Two days before committing their September 11 terrorist outrages in the United States, Osama bin Laden and Ayman Zuheiri dispatched two ace operatives posing as journalists on a suicide mission to murder Northern Alliance leader, Ahmad Shah Massoud. They wanted to be sure the Northern Alliance would fall apart before the first American soldier set foot in Afghanistan.
Al-Qaeda also took a hand in last month’s terror assault on the Indian parliament in New Delhi, in which 14 people died, including the five assailants.
Last Christmas Eve, a five-man Hizballah squad landed in Monte Carlo with a contract to murder Lebanese president Emile Lahoud, there on vacation. Their orders came from bin Laden’s most trusted operations officer, Imad Mughniyeh, a former Hizballah operations chief himself.
Tipped off by Israeli and French intelligence, Lahoud cut short his French Riviera holiday and flew back in haste to the presidential palace in Beirut. The London-based Arabic newspaper Al-Sharq al-Awsat was the only publication to carry the story, albeit without identifying the would-be killers, drawing an angry denial from the Lebanese president.

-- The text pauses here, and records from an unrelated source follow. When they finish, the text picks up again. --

-- ==== Sys2Proof/Machine/RegSpace.lean ====
section
/-! DEFINITION. Register space: what each control register reads as and what a write to it does (09_core.md R216, 12_cluster.md
R295, 13_die_memory.md R325, 14_views_layouts.md R350, 16_package_scheduling.md R379, 17_package_system.md R385-R400,
18_fabric.md R430). Offsets that no table names read 0, and writes to them are ignored. -/

namespace Sys2Proof.Machine

open Host (Outcome)

/-! ## The core control block (R216) -/

/-- SLOTn.STATE. -/
def SlotState.code : SlotState → Nat
  | .free => 0
  | .loading => 1
  | .running => 2
  | .draining => 3

/-- The threads of a core. -/
def coreThreads (s : State) (core : Nat) : List Thread := (List.range 4).map (fun i => s.thread (core * 4 + i))

/-- CSTAT. -/
def cstat (s : State) (core : Nat) : Word :=
  let ts := coreThreads s core
  fields (((ts.zipIdx).map (fun p => ((p.1.slot != .free).toNat, p.2)))
    ++ [((ts.any (·.gang)).toNat, 4), ((ts.any (·.gangHigh)).toNat, 5), ((s.core core).dead.toNat, 6)])

/-- SLOTn. -/
def slotWord (t : Thread) : Word :=
  fields [(t.slot.code, 0), (t.asid.toNat, 2), (t.sys.toNat, 14), (t.pbase.toNat, 16), (t.psize.toNat, 20)]

/-- A register of a core's block. -/
def readCore (s : State) (core off : Nat) : Word :=
  let c := s.core core
  match off with
  | 0x000 => cidOf core
  | 0x008 => cstat s core
  | 0x010 => c.gate.zeroExtend 64
  | 0x020 => slotWord (s.thread (core * 4))
  | 0x028 => slotWord (s.thread (core * 4 + 1))
  | 0x030 => slotWord (s.thread (core * 4 + 2))
  | 0x038 => slotWord (s.thread (core * 4 + 3))
  | 0x040 => fields [(c.errcePant.toNat, 0), (c.errceRegf.toNat, 16), (c.errceCache.toNat, 32)]
  | 0x048 => c.errue.zeroExtend 64
  | 0x050 => c.erraddr
  | 0x058 => flag c.scrubEn
  | _ => 0

/-- A write to a core's block. -/
def writeCore (s : State) (core off : Nat) (v : Word) : State :=
  let c := s.core core
  match off with
  | 0x010 => s.setCore core { c with gate := if bits v 0 8 = 0 then 1 else bits v 0 8 }
  | 0x018 => invalCode s core (bits v 0 12) (bit v 12)
  | 0x040 => s.setCore core { c with errcePant := bits v 0 16, errceRegf := bits v 16 16, errceCache := bits v 32 16 }
  | 0x048 => s.setCore core { c with errue := c.errue &&& ~~~(bits v 0 3) }
  | 0x058 => s.setCore core { c with scrubEn := bit v 0 }
  | _ => s

/-- ICINV (R209): a write from outside. -/
def execIcinv (core : Nat) (asid : BitVec 12) (all : Bool) (s : State) : Outcome State Fault Refusal :=
  .next (outside s (core / 512) (invalCode s core asid all))

/-! ## The cluster control block (R295) -/

/-- Every crossbar entry of a cluster is released. -/
def Cluster.clearCrossbar (c : Cluster) : Cluster :=
  { c with counters := Vector.replicate 16 {}, terms := Vector.replicate 16 {}, targets := Vector.replicate 32 {}, pulses := [], again := false }

/-- EVCTL_CLEAR: a write from outside. -/
def execEvctlClear (cluster : Nat) (s : State) : Outcome State Fault Refusal :=
  .next (outside s (cluster / 128) (s.setCluster cluster (s.cluster cluster).clearCrossbar))

/-- Whether a program of a sequencer still runs or waits: one that MACRO started, while its thread waits at it. -/
def seqAlive (s : State) (q : SeqRun) : Bool :=
  q.byTarget || ((s.thread q.slot).slot == .running && (s.thread q.slot).grp == q.grp && (s.thread q.slot).wait.isSome)

/-- The program that a cluster's sequencer runs. -/
def seqRunning (s : State) (cluster : Nat) : Option SeqRun :=
  match (s.cluster cluster).seqNow with
  | some q => if seqAlive s q then some q else none
  | none => none

/-- The programs that wait, in order of arrival. -/
def seqWaiting (s : State) (cluster : Nat) : List SeqRun := (s.cluster cluster).seqQueue.filter (seqAlive s)

/-- SEQSTAT. -/
def seqstat (s : State) (cluster : Nat) : Word :=
  let waiting := min 16 (seqWaiting s cluster).length
  match seqRunning s cluster with
  | none => fields [(waiting, 1)]
  | some q => fields [(1, 0), (waiting, 1), (if q.byTarget then 0 else q.slot % 16, 6), (q.asid.toNat, 10),
      (q.byTarget.toNat, 22)]

/-- A register of a cluster's block. -/
def readCluster (s : State) (cluster off : Nat) : Word :=
  let c := s.cluster cluster
  match off with
  | 0x000 => fields [(c.feto.toNat, 0), (c.phto.toNat, 16)]
  | 0x008 => c.lead.zeroExtend 64
  | 0x010 => seqstat s cluster
  | 0x018 => c.lerrce.zeroExtend 64
  | 0x020 => c.lerraddr.zeroExtend 64
  | _ => 0

/-- A write to a cluster's block. -/
def writeCluster (c : Cluster) (off : Nat) (v : Word) : Cluster :=
  match off with
  | 0x000 => { c with feto := bits v 0 16, phto := bits v 16 16 }
  | 0x008 => if bits v 0 4 = 0 then c else { c with lead := bits v 0 4 }
  | 0x018 => { c with lerrce := bits v 0 16 }
  | 0x020 => if bit v 23 then { c with lerraddr := c.lerraddr &&& 0x7FFFFF } else c
  | 0x028 => if bit v 0 then c.clearCrossbar else c
  | _ => c

/-! ## The die memory control block (13 R325) -/

/-- A page field register: PAGE, CHAN and ASID. -/
abbrev pageField (v : Word) : Word := v &&& 0x1FFFFFFFFFFF0000#64
/-- A DPA field of 64 KiB granularity. -/
abbrev dpaField (v : Word) : BitVec 37 := bits v 0 37 &&& 0x1FFFFF0000

/-- A register of a die's memory block; FSREQ has its own read. -/
def readDieMem (d : Die) (off : Nat) : Word :=
  match off with
  | 0x000 => fields [(d.pfen.toNat, 0), (d.pfdrop.toNat, 32)]
  | 0x008 => d.atpeak0
  | 0x010 => d.atpeak1
  | 0x018 => d.asidtab.zeroExtend 64
  | 0x030 => d.invaddr
  | 0x038 => fields [(d.invctl.toNat, 0), ((!d.invals.isEmpty).toNat, 63)]
  | 0x040 => d.migaddr
  | 0x048 => d.migdst.zeroExtend 64
  | 0x050 => fields [(d.migbig.toNat, 0), (d.migerr.toNat, 61), (d.mig.isSome.toNat, 63)]
  | 0x058 => fields [(d.celerrAttic.toNat, 0), (d.celerrCellar.toNat, 32)]
  | 0x060 => d.celerraddr
  | _ => if 0x80 ≤ off && off < 0x100 then vread d.atacc ((off - 0x80) / 8) else 0

/-- A write to a die's memory block. -/
def writeDieMem (s : State) (die off : Nat) (v : Word) : State :=
  let d := s.die die
  match off with
  | 0x000 => s.setDie die { d with pfen := bit v 0, pfdrop := bits v 32 32 }
  | 0x008 => s.setDie die { d with atpeak0 := v }
  | 0x010 => s.setDie die { d with atpeak1 := v }
  | 0x018 => s.setDie die { d with asidtab := dpaField v }
  | 0x028 => answerPage s die (pageName v) (bit v 0)
  | 0x030 => s.setDie die { d with invaddr := pageField v }
  | 0x038 =>
    let s := s.setDie die { d with invctl := bits v 0 33 }
    if bit v 62 then startInval s die else s
  | 0x040 => s.setDie die { d with migaddr := pageField v }
  | 0x048 => s.setDie die { d with migdst := dpaField v }
  | 0x050 =>
    let s := s.setDie die { d with migbig := bit v 0, migerr := d.migerr && !bit v 61 }
    if bit v 62 then startMigration s die else s
  | 0x058 => s.setDie die { d with celerrAttic := bits v 0 32, celerrCellar := bits v 32 32 }
  | 0x060 => if bit v 63 then s.setDie die { d with celerraddr := d.celerraddr &&& 0x7FFFFFFFFFFFFFFF#64 } else s
  | _ => if 0x80 ≤ off && off < 0x100 then s.setDie die { d with atacc := vwrite d.atacc ((off - 0x80) / 8) v } else s

/-! ## The view and relayout control block (14 R350) -/

/-- A register of a die's view block. -/
def readViewBlock (s : State) (die off : Nat) : Word :=
  let d := s.die die
  let split := (s.pkg (die / 8)).split
  match off with
  | 0x000 =>
    let queued := d.views.foldl (fun n v => n + (v.2.blocks.filter (fun b =>
      if b.capturing then b.again || b.wanted else b.stale || b.wanted)).length) 0
    fields [(d.views.length, 0), (min queued 0xFFFF, 16), ((split.getLsbD 2).toNat, 32), ((split.getLsbD 3).toNat, 33)]
  | 0x008 => d.rlsel.zeroExtend 64
  | 0x010 =>
    match d.relays.entry d.rlsel.toNat with
    | none => 0
    | some r => fields [(r.state.toNat, 0), (min (r.tiles.filter (· == .converted)).length 0xFFFFFFFF, 8), (r.aband, 40),
        (r.cause.toNat, 48)]
  | 0x018 =>
    match d.relays.entry d.rlsel.toNat with
    | none => 0
    | some r => r.fail
  | _ => 0

/-- A write to a die's view block. -/
def writeViewBlock (s : State) (die off : Nat) (v : Word) : State :=
  match off with
  | 0x008 => s.setDie die { s.die die with rlsel := bits v 0 8 }
  | 0x020 => if bit v 8 then resumeRelay s die (bits v 0 8).toNat else s
  | _ => s

/-! ## The die fabric block (18 R404, R430) -/

/-- A register of a die's fabric block. -/
def readDieFabric (d : Die) (off : Nat) : Word :=
  if off < 0x1000 then d.shadow.look 0 (off / 8)
  else if off < 0x2000 then d.active.look 0 ((off - 0x1000) / 8)
  else if off = 0x2000 then fields [(d.combiners.length, 0), (d.cbRefused.toNat, 16), (d.cbPartial.toNat, 32)]
  else 0

/-- A write to a die's fabric block. -/
def writeDieFabric (s : State) (die off : Nat) (v : Word) : State :=
  let d := s.die die
  if off < 0x1000 then s.setDie die { d with shadow := d.shadow.put (off / 8) (v &&& 0x3FF) }
  else if off = 0x2000 then s.setDie die { d with cbRefused := bits v 16 16, cbPartial := bits v 32 16 }
  else if off = 0x2008 then answerCombiner s die (bits v 0 6).toNat (bits v 16 16) (bit v 6)
  else s

/-! ## Queues and scheduling (16 R379) -/

/-- A register of the Distributor's block. -/
def readQueues (p : Package) (off : Nat) : Word :=
  if off < 0x1000 then
    let q := p.queues.look {} (off / 16)
    if off % 16 = 0 then q.base else q.ctl
  else if 0x2000 ≤ off && off < 0x2100 then
    let q := p.part ((off - 0x2000) / 8)
    fields [(q.rmax.toNat, 0), (q.pre.toNat, 3)]
  else 0

/-- A write to the Distributor's block. -/
def writeQueues (p : Package) (off : Nat) (v : Word) : Package :=
  if off < 0x1000 then
    let q := p.queues.look {} (off / 16)
    { p with queues := p.queues.put (off / 16)
              (if off % 16 = 0 then { q with base := v &&& 0xFFFFFFFFFFFFF000#64 } else { q with ctl := v &&& 0x7FFFFF }) }
  else if 0x2000 ≤ off && off < 0x2100 then
    let k := (off - 0x2000) / 8
    let r := (bits v 0 3).toNat
    { p with parts := p.parts.put k { p.part k with
        rmax := if 1 ≤ r && r ≤ 4 then bits v 0 3 else 4, pre := bit v 3 } }
  else p

/-! ## The base-die system block (17) -/

/-- The frames of a partition's pool that groups hold (R389). -/
def framesHeld (s : State) (node part : Nat) : List Nat :=
  let p := s.pkg node
  let mine (asid : BitVec 12) : Bool := p.partOf asid == some part
  s.slots.filterMap (fun k => let t := s.thread k
      if slotNode k == node && t.slot != .free && !t.gangHigh && mine t.asid then t.frame else none)
    ++ p.saved.filterMap (fun c => if mine c.asid then c.frame else none)
    ++ p.runs.flatMap (fun r => if r.2.part.toNat == part then r.2.frames.map (fun f => f.2.2) else [])

/-- A trap-setting or frame-pool word of a partition (R389). -/
def readTrapSettings (s : State) (node part off : Nat) : Word :=
  let q := (s.pkg node).part part
  match off with
  | 0x00 => q.tvec
  | 0x08 => q.troute0
  | 0x10 => q.troute1
  | 0x18 => q.fpbase
  | 0x20 => fields [(q.fpn.toNat, 0), (q.stride.toNat, 16)]
  | 0x28 => BitVec.ofNat 64 (q.fpn.toNat - ((framesHeld s node part).filter (· < q.fpn.toNat)).length)
  | _ => 0

/-- A write to the same. -/
def Partition.writeTrapSettings (q : Partition) (off : Nat) (v : Word) : Partition :=
  match off with
  | 0x00 => { q with tvec := v &&& 0xFFFFFFFFFFFC#64 }
  | 0x08 => { q with troute0 := v }
  | 0x10 => { q with troute1 := v }
  | 0x18 => { q with fpbase := v &&& 0xFFFFFFFFFFFFF000#64 }
  | 0x20 => { q with fpn := bits v 0 16, stride := bits v 16 16 }
  | _ => q

/-- Whether a package in RESCUE answers an offset of the system block: BOOTREC, the Strongroom's SRSEL and SRDATA, and FITIAR of the Fitia
link only (R396). -/
def rescueAnswers (off : Nat) : Bool := (0x10300 ≤ off && off < 0x10410) || (0x10600 ≤ off && off < 0x10680)

/-- A register of the system block; SRDATA has its own read. -/
def readSystem (s : State) (node off : Nat) : Word :=
  let p := s.pkg node
  if off < 0x400 then clpartWord s node (off / 8)
  else if 0x8000 ≤ off && off < 0x10000 then (p.asidmap.look 0 ((off - 0x8000) / 8)).zeroExtend 64
  else if 0x10000 ≤ off && off < 0x10100 then
    let q := p.part ((off - 0x10000) / 8)
    fields [(q.budget.toNat, 0), (q.nmax.toNat, 32)]
  else if 0x10300 ≤ off && off < 0x10400 then (vread p.bootrec ((off - 0x10300) / 8)).word
  else if 0x10500 ≤ off && off < 0x10530 then (p.nonce.extractLsb' ((off - 0x10500) * 8) 64)
  else if 0x10600 ≤ off && off < 0x10680 then (vread p.fitiar ((off - 0x10600) / 8)).zeroExtend 64
  else if 0x10800 ≤ off && off < 0x10A00 then (if p.atDone then p.quote.getD ((off - 0x10800) / 8) 0 else 0)
  else if 0x11000 ≤ off && off < 0x11800 then (p.queues.look {} ((off - 0x11000) / 8)).qen
  else if 0x12000 ≤ off && off < 0x12800 then readTrapSettings s node ((off - 0x12000) / 64) (off % 64)
  else match off with
    | 0x10100 => p.pkgbud.zeroExtend 64
    | 0x10200 => splitWord s node
    | 0x10208 => fields [(p.light.toNat, 0), ((p.ports.filter (fun q => q.2.low)).length, 32)]
    | 0x10210 => fields [(p.syserr.toNat, 0), (p.rescue.toNat, 2)]
    | 0x10220 => p.hrbase
    | 0x10228 => fields [(p.logn.toNat, 0), (p.hrwr.toNat, 16), (p.hrrd.toNat, 32)]
    | 0x10238 => p.bootctl.zeroExtend 64
    | 0x10400 => readSrsel p
    | 0x10530 => flag p.atDone <<< 1
    | _ => 0

/-- A write to the system block. -/
def writeSystem (s : State) (node off : Nat) (v : Word) : State :=
  let p := s.pkg node
  if off < 0x400 then writeClpart s node (off / 8) v
  else if 0x8000 ≤ off && off < 0x10000 then writeAsidmap s node ((off - 0x8000) / 8) v
  else if 0x10000 ≤ off && off < 0x10100 then writePbud s node ((off - 0x10000) / 8) v
  else if 0x10300 ≤ off && off < 0x10400 then
    let i := (off - 0x10300) / 8
    let r := vread p.bootrec i
    s.setPkg node { p with bootrec := vwrite p.bootrec i { r with skipNext := r.skipNext && !bit v 14 } }
  else if 0x10500 ≤ off && off < 0x10530 then
    s.setPkg node { p with nonce := setBits p.nonce ((off - 0x10500) * 8) 64 v.toNat }
  else if 0x10600 ≤ off && off < 0x10680 then
    s.setPkg node { p with fitiar := vwrite p.fitiar ((off - 0x10600) / 8) (bits v 0 14) }
  else if 0x11000 ≤ off && off < 0x11800 then
    let i := (off - 0x11000) / 8
    s.setPkg node { p with queues := p.queues.put i { p.queues.look {} i with qen := v } }
  else if 0x12000 ≤ off && off < 0x12800 then
    let k := (off - 0x12000) / 64
    s.setPart node k ((p.part k).writeTrapSettings (off % 64) v)
  else match off with
    | 0x10100 => s.setPkg node { p with pkgbud := bits v 0 32 }
    | 0x10200 => s.setPkg node { p with split := bits v 0 8 }
    | 0x10208 => s.setPkg node { p with light := bits v 0 32 }
    | 0x10210 => s.setPkg node { p with syserr := p.syserr &&& ~~~(bits v 0 2) }
    | 0x10220 => s.setPkg node { p with hrbase := v &&& 0xFFFFFFFFFFFFF000#64 }
    | 0x10228 => writeHrctl s node v
    | 0x10230 => writeHans s node v
    | 0x10238 =>
      let s := s.setPkg node { p with bootctl := bits v 0 5 }
      let s := if bit v 5 then answerBoot s node (bits v 0 5) false else s
      if bit v 6 then answerBoot s node (bits v 0 5) true else s
    | 0x10400 => writeSrsel s node v
    | 0x10530 => if bit v 0 then startQuote s node else s
    | _ => s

Many top politicians have since found themselves surrounded with stepped up security: British prime minister Tony Blair and his family, German chancellor Gerhard Schroeder and his foreign minister, Joschka Fischer, French president Jacques Chirac and Italian prime minister Silvio Berlusconi, as well as Turkish leaders. Egypt’s President Hosni Mubarak barely escaped with his life from two assassination attempts by the same hands in 1993 and 1995.